第2章
なぜ他でもないその行動をするのか
わたしは今コンピューターを前に、オレンジジュースを飲もうとしている。あなたはどこかで本書を読んでいるが、オレンジジュースを飲もうとはしていないだろう。わたしたちの基本的な認知機構は同じはずなのに、なぜわたしだけオレンジジュースを飲もうとしていて、あなたはそうではないのだろうか。
わたしたちの行動は、環境(わたしは目の前の大きなボトルに入ったオレンジジュースの誘惑を受けていて、おそらくあなたはそうではない)、ニーズと欲望(わたしは喉が渇いている)、過去の経験(わたしはオレンジジュースが好きだ)、その他多くの要因に依存している。「あなたがA、B、Cをすれば、他の人が自分たちの意に反してでもあなたの思いどおりに行動する」というような魔法の公式があるわけではない。わたしたちはひとりひとりが独立していて、それぞれ独自の環境において、自分だけの、複雑でややこしい、謎の多い意思決定をしている。
とはいえ、なぜ他でもないその行動をするのか、という問いに対し、一風変わった論理のようなものが存在している。この論理を理解しても、今と全く別の行動をユーザーに強制できるわけではない。しかし、ユーザーがしたいと望む行動なら、この論理を活用すれば、行動しやすい状態を整えられる。行動変容デザインを実践するには、わたしたち自身の風変わりな心の働きを受け入れ、周囲の環境とのやりとりの仕方を理解し、行動を変えるプロダクトは何をすればいいのかを理解する必要がある。
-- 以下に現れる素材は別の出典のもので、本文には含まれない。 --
-- ==== Sys2Proof/Machine/Core.lean ====
section
/-! DEFINITION. The machine as the host takes it. -/

def Sys2Proof.core : Host.Core :=
  { State := Sys2Proof.Machine.State, Fault := Sys2Proof.Machine.Fault, Refusal := Sys2Proof.Machine.Refusal,
    step := Sys2Proof.Machine.step, reset := Sys2Proof.Machine.State.reset }
end

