/-- On a calm device that takes the message, its LENGTH right, the journal free, the lists of cells and banks whole:
BAL_SET that balCheck passes gives each named cell its duty, claimed by BAL_SET or released at 0, ends its plan,
clears its FET fault latch, starts the timer again; BAL_PLAN gives each its duty and plan, BAL_Q from 0; other cells
stay. ACTIVE_SET that activeCheck passes gives each named bank its command and claim, off and released at 0, starts
the timer again; other banks stay. A check that fails gives its refusal, nothing else. EIS_PLAN with SOURCE 0 lets
none wait for the next meridian; one that eisCheck passes lets its plan wait, the plan in force stays; what it refuses
is refused. EIS_READ answers the results of its cells and indices, more than 42 ERR_RANGE, an absent cell ERR_ABSENT;
TEMP_TABLE_LOAD writes a table in range whose points strictly rise or fall, else ERR_RANGE. Without impedance the last
three are ERR_ABSENT. [08_balancing.md section Balancing commands; 08_balancing.md section Active bank drivers;
14_aeddo_command_reference.md section Balancing commands; 14_aeddo_command_reference.md section Impedance and engine
commands; 09_impedance.md section Plans; 09_impedance.md section Internal temperature] -/
def Obligations.BalancingAndImpedanceMessages : Prop :=
  ∀ (s : State) (m : Msg), Calm s.toDev → JournalFree s.toDev → s.bal.duty.length = 24 → s.bal.owner.length = 24 →
    s.bal.plans.length = 24 → s.bal.q.length = 24 → s.banks.length = 4 →
    let w := req m 1
    (takes s.toDev 0x38 false m = true → m.body.length = 1 + (balCells m).length →
      (balCheck s.toDev m (setDuties m) false = none → Answers (.balSet m) s (fun t =>
        (∀ e ∈ setDuties m, nth t.bal.duty (e.1 - 1) 0 = e.2 ∧ nth t.bal.plans (e.1 - 1) none = none ∧
          mbit t.bal.faultOc (e.1 - 1) = false ∧ (e.2 ≠ 0 → nth t.bal.owner (e.1 - 1) 0 = 0x38) ∧
          (e.2 = 0 → nth t.bal.owner (e.1 - 1) 0 ≠ 0x38)) ∧
        (∀ n, 1 ≤ n → n ≤ 24 → n ∉ balCells m → nth t.bal.duty (n - 1) 0 = nth s.bal.duty (n - 1) 0 ∧
          nth t.bal.owner (n - 1) 0 = nth s.bal.owner (n - 1) 0 ∧ nth t.bal.plans (n - 1) none = nth s.bal.plans (n - 1) none) ∧
        t.bal.timeout = false ∧ (t.bal.timerOn = true ↔ itemN s.toDev 0x0407 ≠ 0) ∧
        t.cmd.cache.head? = some ⟨m.seq.toNat, 0x38, rspOf 0x38 m stOK [Word.of (balHeldMask t)] s.toDev⟩)) ∧
      (∀ e, balCheck s.toDev m (setDuties m) false = some e → e.code ≠ 0 →
        Answers (.balSet m) s (Replied 0x38 m e [] s.toDev))) ∧
    (takes s.toDev 0x39 false m = true → m.body.length = 1 + 3 * (balCells m).length →
      let c := balCheck s.toDev m ((balCells m).zipIdx.map (fun e => (e.1, (planOf m e.2).1)))
        ((balCells m).zipIdx.any (fun e => planFieldBad m e.2))
      (c = none → Answers (.balPlan m) s (fun t =>
        (∀ e ∈ (balCells m).zipIdx, nth t.bal.duty (e.1 - 1) 0 = bf (req m (2 + 3 * e.2)) 16 9 ∧
          nth t.bal.plans (e.1 - 1) none = some { vStop := bf (req m (2 + 3 * e.2)) 0 16, qT := (req m (3 + 3 * e.2)).toNat,
                                                  limit := bf (req m (4 + 3 * e.2)) 0 16, run := 0 } ∧
          nth t.bal.q (e.1 - 1) 0 = 0) ∧
        (∀ n, 1 ≤ n → n ≤ 24 → n ∉ balCells m → nth t.bal.duty (n - 1) 0 = nth s.bal.duty (n - 1) 0 ∧
          nth t.bal.plans (n - 1) none = nth s.bal.plans (n - 1) none ∧ nth t.bal.q (n - 1) 0 = nth s.bal.q (n - 1) 0) ∧
        t.cmd.cache.head? = some ⟨m.seq.toNat, 0x39, rspOf 0x39 m stOK [Word.of (balHeldMask t)] s.toDev⟩)) ∧
      (∀ e, c = some e → e.code ≠ 0 → Answers (.balPlan m) s (Replied 0x39 m e [] s.toDev))) ∧
    (takes s.toDev 0x3A false m = true → m.body.length = 1 + mcount (BitVec.ofNat 4 (bf w 0 4)) →
      (activeCheck s.toDev m (activeList m) = none → Answers (.activeSet m) s (fun t =>
        (∀ e ∈ activeList m, (bank t e.1).cmd = e.2 ∧ (bank t e.1).owner = (if e.2 = 0 then 0 else 0x3A) ∧
          (bank t e.1).on = !(decide (e.2 = 0))) ∧
        (∀ b, b < 4 → b ∉ (activeList m).map (fun e => e.1) → bankCore (bank t b) = bankCore (bank s.toDev b)) ∧
        t.bal.timeout = false ∧ (t.bal.timerOn = true ↔ itemN s.toDev 0x0407 ≠ 0) ∧ t.bal.duty = s.bal.duty ∧
        t.cmd.cache.head? = some ⟨m.seq.toNat, 0x3A, rspOf 0x3A m stOK [Word.of (bankHeldMask t)] s.toDev⟩)) ∧
      (∀ e, activeCheck s.toDev m (activeList m) = some e → e.code ≠ 0 →
        Answers (.activeSet m) s (Replied 0x3A m e [] s.toDev)) ∧
      (s.part.hasBanks = false → Answers (.activeSet m) s (Replied 0x3A m stABSENT [] s.toDev))) ∧
    (takes s.toDev 0x40 true m = true → m.body.length = 4 + 2 * eisNfreq m →
      (s.part.freqs ≠ 0 → eisSource m = 0 → Answers (.eisPlan m) s (Replied 0x40 m stOK [Word.of (eisCode s.toDev * 2 ^ 30)]
        (eisAccept (cmdCtx s.toDev 0x40 m.seq.toNat) none s.toDev))) ∧
      (s.part.freqs ≠ 0 → eisSource m ≠ 0 → eisCheck s.toDev m (eisForm m) = none → Answers (.eisPlan m) s (fun t =>
        t.eis.next = some (some (eisForm m)) ∧ (eisForm m).block = m.body ∧ t.eis.plan = s.eis.plan ∧
        t.cmd.cache.head? = some ⟨m.seq.toNat, 0x40, rspOf 0x40 m stOK (eisData s.toDev (some (eisForm m))) s.toDev⟩)) ∧
      (∀ e, s.part.freqs ≠ 0 → eisSource m ≠ 0 → eisCheck s.toDev m (eisForm m) = some e → e.code ≠ 0 →
        Answers (.eisPlan m) s (Replied 0x40 m e [] s.toDev)) ∧
      (s.part.freqs = 0 → Answers (.eisPlan m) s (Replied 0x40 m stABSENT [] s.toDev))) ∧
    (takes s.toDev 0x41 false m = true → m.body.length = 1 →
      let cells := (List.range 24).filter (bit w)
      let ks := (List.range 8).filter (fun k => bit w (24 + k))
      ((s.part.freqs = 0 ∨ cells.any (fun i => decide (s.part.cells ≤ i)) = true) →
        Answers (.eisRead m) s (Replied 0x41 m stABSENT [] s.toDev)) ∧
      (s.part.freqs ≠ 0 → cells.all (fun i => decide (i < s.part.cells)) = true →
        (cells.length * ks.length ≤ 42 → Answers (.eisRead m) s
          (Replied 0x41 m stOK (cells.flatMap (fun i => ks.flatMap (fun k =>
            (akey s.eis.results (8 * i + k)).getD [0, Word.of ((i + 1) * 2 ^ 27 + k * 2 ^ 24), 0, 0, 0, 0x80000000]))) s.toDev)) ∧
        (42 < cells.length * ks.length → Answers (.eisRead m) s (Replied 0x41 m stRANGE [] s.toDev)))) ∧
    (takes s.toDev 0x42 true m = true → m.body.length = 18 →
      let k := bf w 24 8
      let pts := tablePoints m.body
      let good : Prop := k ≤ 1 ∧ w &&& ~~~ 0xFFFF0000 = 0 ∧ 50 ≤ (req m 2).toNat ∧ (req m 2).toNat ≤ 4000000 ∧
        pts.all (fun x => decide (-5000 ≤ x.2) && decide (x.2 ≤ 15000)) = true ∧
        (pts.Pairwise (fun x y => x.1 < y.1) ∨ pts.Pairwise (fun x y => y.1 < x.1))
      (s.part.freqs = 0 → Answers (.tempTableLoad m) s (Replied 0x42 m stABSENT [] s.toDev)) ∧
      (s.part.freqs ≠ 0 → good → Answers (.tempTableLoad m) s (Replied 0x42 m stOK []
        (jchange (cmdCtx s.toDev 0x42 m.seq.toNat) (0x05F1 + k) (recordOf (nth s.eis.temp k [])) (recordOf m.body)
          { s.toDev with eis.temp := s.eis.temp.set k m.body }))) ∧
      (s.part.freqs ≠ 0 → ¬ good → Answers (.tempTableLoad m) s (Replied 0x42 m stRANGE [] s.toDev)))
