-- ==== Sys2Proof/Laws/State.lean ====
section
/-! SUPPORT. One lemma per field and update: what the named updates of the device leave as it was, and what they set. -/

namespace Sys2Proof.Laws

open Sys2Proof Sys2Proof.Machine

/-! ## modEsc -/

@[simp] theorem modEsc_part (k : Nat) (f : Esc → Esc) (d : Dev) : (modEsc k f d).part = d.part := rfl
@[simp] theorem modEsc_now (k : Nat) (f : Esc → Esc) (d : Dev) : (modEsc k f d).now = d.now := rfl
@[simp] theorem modEsc_free (k : Nat) (f : Esc → Esc) (d : Dev) : (modEsc k f d).free = d.free := rfl
@[simp] theorem modEsc_power (k : Nat) (f : Esc → Esc) (d : Dev) : (modEsc k f d).power = d.power := rfl
@[simp] theorem modEsc_clk (k : Nat) (f : Esc → Esc) (d : Dev) : (modEsc k f d).clk = d.clk := rfl
@[simp] theorem modEsc_pins (k : Nat) (f : Esc → Esc) (d : Dev) : (modEsc k f d).pins = d.pins := rfl
@[simp] theorem modEsc_tb (k : Nat) (f : Esc → Esc) (d : Dev) : (modEsc k f d).tb = d.tb := rfl
@[simp] theorem modEsc_conv (k : Nat) (f : Esc → Esc) (d : Dev) : (modEsc k f d).conv = d.conv := rfl
@[simp] theorem modEsc_aux (k : Nat) (f : Esc → Esc) (d : Dev) : (modEsc k f d).aux = d.aux := rfl
@[simp] theorem modEsc_cmp (k : Nat) (f : Esc → Esc) (d : Dev) : (modEsc k f d).cmp = d.cmp := rfl
@[simp] theorem modEsc_trip (k : Nat) (f : Esc → Esc) (d : Dev) : (modEsc k f d).trip = d.trip := rfl
@[simp] theorem modEsc_bal (k : Nat) (f : Esc → Esc) (d : Dev) : (modEsc k f d).bal = d.bal := rfl
@[simp] theorem modEsc_banks (k : Nat) (f : Esc → Esc) (d : Dev) : (modEsc k f d).banks = d.banks := rfl
@[simp] theorem modEsc_eis (k : Nat) (f : Esc → Esc) (d : Dev) : (modEsc k f d).eis = d.eis := rfl
@[simp] theorem modEsc_eng (k : Nat) (f : Esc → Esc) (d : Dev) : (modEsc k f d).eng = d.eng := rfl
@[simp] theorem modEsc_d2d (k : Nat) (f : Esc → Esc) (d : Dev) : (modEsc k f d).d2d = d.d2d := rfl
@[simp] theorem modEsc_link (k : Nat) (f : Esc → Esc) (d : Dev) : (modEsc k f d).link = d.link := rfl
@[simp] theorem modEsc_ring (k : Nat) (f : Esc → Esc) (d : Dev) : (modEsc k f d).ring = d.ring := rfl
@[simp] theorem modEsc_head (k : Nat) (f : Esc → Esc) (d : Dev) : (modEsc k f d).head = d.head := rfl
@[simp] theorem modEsc_host (k : Nat) (f : Esc → Esc) (d : Dev) : (modEsc k f d).host = d.host := rfl
@[simp] theorem modEsc_cmd (k : Nat) (f : Esc → Esc) (d : Dev) : (modEsc k f d).cmd = d.cmd := rfl
@[simp] theorem modEsc_bist (k : Nat) (f : Esc → Esc) (d : Dev) : (modEsc k f d).bist = d.bist := rfl
@[simp] theorem modEsc_jrn (k : Nat) (f : Esc → Esc) (d : Dev) : (modEsc k f d).jrn = d.jrn := rfl
@[simp] theorem modEsc_otp (k : Nat) (f : Esc → Esc) (d : Dev) : (modEsc k f d).otp = d.otp := rfl
@[simp] theorem modEsc_sess (k : Nat) (f : Esc → Esc) (d : Dev) : (modEsc k f d).sess = d.sess := rfl
@[simp] theorem modEsc_cfg (k : Nat) (f : Esc → Esc) (d : Dev) : (modEsc k f d).cfg = d.cfg := rfl
@[simp] theorem modEsc_fault_esc (k : Nat) (f : Esc → Esc) (d : Dev) : (modEsc k f d).fault.esc = d.fault.esc.modify k f := rfl
@[simp] theorem modEsc_fault_fencedCh (k : Nat) (f : Esc → Esc) (d : Dev) : (modEsc k f d).fault.fencedCh = d.fault.fencedCh := rfl
@[simp] theorem modEsc_fault_fencedEng (k : Nat) (f : Esc → Esc) (d : Dev) : (modEsc k f d).fault.fencedEng = d.fault.fencedEng := rfl
@[simp] theorem modEsc_fault_fencedPort (k : Nat) (f : Esc → Esc) (d : Dev) : (modEsc k f d).fault.fencedPort = d.fault.fencedPort := rfl
@[simp] theorem modEsc_fault_fencedBank (k : Nat) (f : Esc → Esc) (d : Dev) : (modEsc k f d).fault.fencedBank = d.fault.fencedBank := rfl
@[simp] theorem modEsc_fault_safeSrc (k : Nat) (f : Esc → Esc) (d : Dev) : (modEsc k f d).fault.safeSrc = d.fault.safeSrc := rfl
@[simp] theorem modEsc_fault_safeAt (k : Nat) (f : Esc → Esc) (d : Dev) : (modEsc k f d).fault.safeAt = d.fault.safeAt := rfl
@[simp] theorem modEsc_fault_safePrev (k : Nat) (f : Esc → Esc) (d : Dev) : (modEsc k f d).fault.safePrev = d.fault.safePrev := rfl
@[simp] theorem modEsc_fault_safeReact (k : Nat) (f : Esc → Esc) (d : Dev) : (modEsc k f d).fault.safeReact = d.fault.safeReact := rfl
@[simp] theorem modEsc_fault_msgDrop (k : Nat) (f : Esc → Esc) (d : Dev) : (modEsc k f d).fault.msgDrop = d.fault.msgDrop := rfl
@[simp] theorem modEsc_fault_stretch10us (k : Nat) (f : Esc → Esc) (d : Dev) : (modEsc k f d).fault.stretch10us = d.fault.stretch10us := rfl
@[simp] theorem modEsc_fault_latch (k : Nat) (f : Esc → Esc) (d : Dev) : (modEsc k f d).fault.latch = d.fault.latch := rfl
@[simp] theorem modEsc_fault_force (k : Nat) (f : Esc → Esc) (d : Dev) : (modEsc k f d).fault.force = d.fault.force := rfl
@[simp] theorem modEsc_fault_auto (k : Nat) (f : Esc → Esc) (d : Dev) : (modEsc k f d).fault.auto = d.fault.auto := rfl
@[simp] theorem modEsc_fault_startup (k : Nat) (f : Esc → Esc) (d : Dev) : (modEsc k f d).fault.startup = d.fault.startup := rfl
@[simp] theorem modEsc_fault_stretch (k : Nat) (f : Esc → Esc) (d : Dev) : (modEsc k f d).fault.stretch = d.fault.stretch := rfl
@[simp] theorem modEsc_fault_conflict (k : Nat) (f : Esc → Esc) (d : Dev) : (modEsc k f d).fault.conflict = d.fault.conflict := rfl
@[simp] theorem modEsc_fault_critical (k : Nat) (f : Esc → Esc) (d : Dev) : (modEsc k f d).fault.critical = d.fault.critical := rfl
@[simp] theorem modEsc_fault_inject (k : Nat) (f : Esc → Esc) (d : Dev) : (modEsc k f d).fault.inject = d.fault.inject := rfl
@[simp] theorem modEsc_fault_sramBad (k : Nat) (f : Esc → Esc) (d : Dev) : (modEsc k f d).fault.sramBad = d.fault.sramBad := rfl
@[simp] theorem modEsc_fault_otpBad (k : Nat) (f : Esc → Esc) (d : Dev) : (modEsc k f d).fault.otpBad = d.fault.otpBad := rfl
第1章では、心が次にすることを決める方法について考えてきた。この章では逆側から考えてみよう。つまり、プロダクトが何をすればユーザーは行動してくれるのか、やろうと思える行動とそうでない行動とでは何が違うのか、について考えたい。日常生活で、ある行動が実際に行われるようになるには何が必要なのか、まずは抽象的なところから見ていこう。 ...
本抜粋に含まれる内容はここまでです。